From: Vitaly Kuznetsov
Date: Tue Sep 25 2018 - 13:59:00 EST


Changes since v1 [Sean Christopherson]:
- drop now unneded local 'vmx' variable from vmx_free_vcpu_nested()
- Rename:
kvm_mmu_scache -> kvm_mmu_extended_role
mmu_role.scache -> mmu_role.ext
mmu_role.base_role -> mmu_role.base
- Add BUILD_BUG_ONs checking MMU role unions sizes.

Original description:

Currently, when we switch from L1 to L2 (VMX) we do the following:
- Re-initialize L1 MMU as shadow EPT MMU (nested_ept_init_mmu_context())
- Re-initialize 'nested' MMU (nested_vmx_load_cr3() -> init_kvm_nested_mmu())
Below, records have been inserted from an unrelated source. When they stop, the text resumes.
-- ==== Sys2Proof/Machine/Ops.lean ====
section
/-! DEFINITION. The named operations over State that every family shares: access to its parts, stamps, free values,
the register file, event records, ports and sending. -/

namespace Sys2Proof.Machine

/-! ## Access to the parts -/

/-- The outcome every meaning answers with: the next state (R16). -/
def done (s : State) : Host.Outcome State Fault Refusal := .next s

def State.cl (s : State) (x : Nat) : Cluster := s.clusters.getD x (Cluster.reset .retired none)

def onCl (x : Nat) (f : Cluster → Cluster) (s : State) : State :=
  { s with clusters := setAt s.clusters x (f (s.cl x)) }

def Cluster.cx (c : Cluster) (k : Nat) : Ctx := c.ctxs.getD k Ctx.reset

def Cluster.onCx (k : Nat) (f : Ctx → Ctx) (c : Cluster) : Cluster :=
  { c with ctxs := setAt c.ctxs k (f (c.cx k)) }

def onCtx (x k : Nat) (f : Ctx → Ctx) (s : State) : State := onCl x (Cluster.onCx k f) s

def onCmd (id : Nat) (f : Cmd → Cmd) (s : State) : State :=
  match s.cmds[id]? with
  | some c => { s with cmds := setAt s.cmds id (f c) }
  | none => s

def State.slot (s : State) (n : Nat) : TSlot := s.slots.getD n TSlot.reset
def onSlot (n : Nat) (f : TSlot → TSlot) (s : State) : State := { s with slots := setAt s.slots n (f (s.slot n)) }

def State.group (s : State) (n : Nat) : Group := s.groups.getD n Group.reset
def onGroup (n : Nat) (f : Group → Group) (s : State) : State := { s with groups := setAt s.groups n (f (s.group n)) }

def State.port (s : State) (n : Nat) : Port := s.ports.getD n Port.reset
def onPort (n : Nat) (f : Port → Port) (s : State) : State := { s with ports := setAt s.ports n (f (s.port n)) }

def State.sched (s : State) (n : Nat) : Sched := s.scheds.getD n Sched.reset
def onSched (n : Nat) (f : Sched → Sched) (s : State) : State := { s with scheds := setAt s.scheds n (f (s.sched n)) }

def State.borrow (s : State) (n : Nat) : Borrow := s.borrows.getD n Borrow.reset
def onBorrow (n : Nat) (f : Borrow → Borrow) (s : State) : State := { s with borrows := setAt s.borrows n (f (s.borrow n)) }

def State.lent (s : State) (n : Nat) : Lent := s.lents.getD n Lent.reset
def onLent (n : Nat) (f : Lent → Lent) (s : State) : State := { s with lents := setAt s.lents n (f (s.lent n)) }

def onTsc (f : Tsc → Tsc) (s : State) : State := { s with tsc := f s.tsc }
def onSth (f : Sth → Sth) (s : State) : State := { s with sth := f s.sth }
def onSpr (f : Spr → Spr) (s : State) : State := { s with spr := f s.spr }
def onSec (f : Sec → Sec) (s : State) : State := { s with sec := f s.sec }
def onKept (f : Kept → Kept) (s : State) : State := { s with kept := f s.kept }
def onCkp (f : Ckp → Ckp) (s : State) : State := { s with ckp := f s.ckp }
def onPwr (f : Pwr → Pwr) (s : State) : State := { s with pwr := f s.pwr }
def onLog (f : EvtLog → EvtLog) (s : State) : State := { s with log := f s.log }

def onSession (sid : Nat) (f : Session → Session) (s : State) : State :=
  { s with sessions := updateWhere (fun x => x.sid == sid) f s.sessions }

def State.session (s : State) (sid : Nat) : Option Session := s.sessions.find? fun x => x.sid == sid

/-- The counter reaches at least the stamp `t`: it never decreases (R60). -/
def tick (t : Nat) (s : State) : State := onTsc (fun c => { c with now := max c.now t }) s

/-- Run a list of updates in order. -/
def forEach {α : Type} (xs : List α) (f : α → State → State) (s : State) : State := xs.foldl (fun s x => f x s) s

/-- Draw a free value: its number, and the state that has counted it. -/
def draw (s : State) : Nat × State := (s.free, { s with free := s.free + 1 })

/-! ## Source numbers (R61) -/

def srcStitch : Nat := 0x000
def srcSpare : Nat := 0x001
def srcCkp : Nat := 0x002
def srcSaddle : Nat := 0x003
def srcSecurity : Nat := 0x004
def srcFirmware : Nat := 0x005
def srcHub : Nat := 0x006
def srcLog : Nat := 0x007
def srcPower : Nat := 0x008
def srcCluster (x : Nat) : Nat := 0x010 + x
def srcAdder (p : Nat) : Nat := 0x0A0 + p
def srcHbm (h : Nat) : Nat := 0x0A8 + h
def srcDdr (d : Nat) : Nat := 0x0B0 + d
def srcFlash (n : Nat) : Nat := 0x0C0 + n
def srcPort (p : Nat) : Nat := 0x0D0 + p
def srcIngress (p : Nat) : Nat := 0x800 + p
def srcReg (p : Nat) : Nat := 0x808 + p
def srcSideband : Nat := 0x810
def srcSession : Nat := 0x811

/-- The order of R61 on (stamp, source). -/
def before (a b : Nat × Nat) : Bool := decide (a.1 < b.1) || (a.1 == b.1 && decide (a.2 < b.2))

/-! ## The register file (R401 to R405) -/

def hubPages : List PageTy :=
  [.mod, .sth, .tsc, .evt, .pmcHub, .sbg, .trn, .rng, .grt, .edg, .spr, .ckp, .boot, .sec, .pwr]

def clusterPages : List PageTy := [.mxa, .drn, .lch, .pmc, .tst]

def PageTy.rows : PageTy → List RegRow
  | .mod => regsMod
  | .sth => regsSth
  | .tsc => regsTsc
  | .evt => regsEvt
  | .pmcHub => regsPmcHub
  | .sbg => regsSbg
  | .trn => regsTrn
  | .rng => regsRng
  | .grt => regsGrt
  | .edg => regsEdg
  | .spr => regsSpr
  | .ckp => regsCkp
  | .boot => regsBoot
  | .sec => regsSec
  | .pwr => regsPwr
  | .edgPort => regsEdgPort
  | .mxa => regsMxa
  | .drn => regsDrn
  | .lch => regsLch
  | .pmc => regsPmc
  | .tst => regsTst

/-- TYPE of PG_ID (R420). -/
def PageTy.code : PageTy → Nat
  | .mod => 0x01
  | .sth => 0x02
  | .tsc => 0x03
  | .evt => 0x04
  | .pmcHub => 0x05
  | .sbg => 0x06
  | .trn => 0x07
  | .rng => 0x08
  | .grt => 0x09
  | .edg => 0x0A
  | .spr => 0x0B
  | .ckp => 0x0C
  | .boot => 0x0D
  | .sec => 0x0E
  | .pwr => 0x0F
  | .edgPort => 0x10
  | .mxa => 0x20
  | .drn => 0x21
  | .lch => 0x22
  | .pmc => 0x23
  | .tst => 0x24

/-- Gated pages are those whose block commands use (R406, R420). -/
def PageTy.gated : PageTy → Bool
  | .mod | .mxa | .drn | .lch | .pmc | .tst => true
  | _ => false

def hubAddr (k off : Nat) : Nat := 0x10000 * k + off
def portAddr (p off : Nat) : Nat := 0x100000 + 0x10000 * p + off
def clusterAddr (x j off : Nat) : Nat := 0x1000000 + 0x80000 * x + 0x10000 * j + off

/-- The page that a physical address reaches (R401 to R403). -/
def locPhys (addr : Nat) : Option Loc :=
  if addr < 0xF0000 then
    (hubPages[addr / 0x10000]?).map fun ty => ⟨ty, 0, addr % 0x10000, false⟩
  else if 0x100000 ≤ addr && addr < 0x180000 then
    some ⟨.edgPort, (addr - 0x100000) / 0x10000, addr % 0x10000, false⟩
  else if 0x1000000 ≤ addr && addr < 0x5800000 then
    (clusterPages[(addr - 0x1000000) % 0x80000 / 0x10000]?).map fun ty =>
      ⟨ty, (addr - 0x1000000) / 0x80000, addr % 0x10000, false⟩
  else none

/-- The physical cluster that serves a logical number. -/
def State.physOf (s : State) (logical : Nat) : Option Nat := posOf (fun c : Cluster => c.logical == some logical) s.clusters

/-- The physical cluster that MOD_CLUSTER_Tt_Cc reports as holding a logical number (R404): none before the first boundary
after boot (R36). -/
def State.aliasOf (s : State) (logical : Nat) : Option Nat :=
  if s.caps.measured then posOf (fun c : Nat × Nat => c == (0, logical)) s.caps.clusters else none

/-- The physical address behind an address: the alias follows the mapping (R404). -/
def State.physAddr (s : State) (addr : Nat) : Option Nat :=
  if 0x8000000 ≤ addr && addr < 0xC000000 then
    (s.aliasOf ((addr - 0x8000000) / 0x80000)).map fun x => 0x1000000 + 0x80000 * x + (addr - 0x8000000) % 0x80000
  else some addr

/-- The register an access names, or none for NOREG (R401). -/
def State.locate (s : State) (addr : Nat) : Option Loc :=
  if addr < 2 ^ 32 && addr % 4 == 0 then
    match s.physAddr addr with
    | some a => (locPhys a).map fun l => { l with viaAlias := decide (0x8000000 ≤ addr) }
    | none => none
  else none

/-- The map row of an offset, with the instance it names. -/
def findRow (off : Nat) : List RegRow → Option (RegRow × Nat)
  | [] => none
  | r :: rs =>
    if r.off ≤ off && decide (off < r.off + r.n * r.stride) && (off - r.off) % r.stride == 0
    then some (r, (off - r.off) / r.stride) else findRow off rs

def Loc.row (l : Loc) : Option (RegRow × Nat) :=
  if l.off < 0x100 then findRow l.off regsHeader else findRow l.off l.ty.rows

/-- The word of a register whose fields all hold their reset values. -/
def RegRow.resetWord (r : RegRow) : Nat := r.fields.foldl (fun w f => w + f.reset * 2 ^ f.lo) 0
When we switch back we do:
- Re-initialize L1 MMU (nested_vmx_load_cr3() -> init_kvm_tdp_mmu())

This seems to be sub-optimal. Initializing MMU is expensive (thanks to
update_permission_bitmask(), update_pkru_bitmask(),..) Try solving the
issue by splitting L1-normal and L1-nested MMUs and checking if MMU reset
is really needed. This spares us about 1000 cpu cycles on nested vmexit.

Brief look at SVM makes me think it can be optimized the exact same way.
I'll do this in a separate series if nobody objects.

Paolo Bonzini (1):
x86/kvm/mmu: get rid of redundant kvm_mmu_setup()

Vitaly Kuznetsov (8):
x86/kvm/mmu: make vcpu->mmu a pointer to the current MMU
x86/kvm/mmu.c: set get_pdptr hook in kvm_init_shadow_ept_mmu()
x86/kvm/mmu.c: add kvm_mmu parameter to kvm_mmu_free_roots()
x86/kvm/mmu: introduce guest_mmu
x86/kvm/mmu: make space for source data caching in struct kvm_mmu
x86/kvm/nVMX: introduce source data cache for
kvm_init_shadow_ept_mmu()
x86/kvm/mmu: check if tdp/shadow MMU reconfiguration is needed
x86/kvm/mmu: check if MMU reconfiguration is needed in
init_kvm_nested_mmu()

arch/x86/include/asm/kvm_host.h | 44 +++-
arch/x86/kvm/mmu.c | 345 +++++++++++++++++++-------------
arch/x86/kvm/mmu.h | 8 +-
arch/x86/kvm/mmu_audit.c | 12 +-
arch/x86/kvm/paging_tmpl.h | 15 +-
arch/x86/kvm/svm.c | 14 +-
arch/x86/kvm/vmx.c | 46 +++--
arch/x86/kvm/x86.c | 22 +-
8 files changed, 305 insertions(+), 201 deletions(-)

--
2.17.1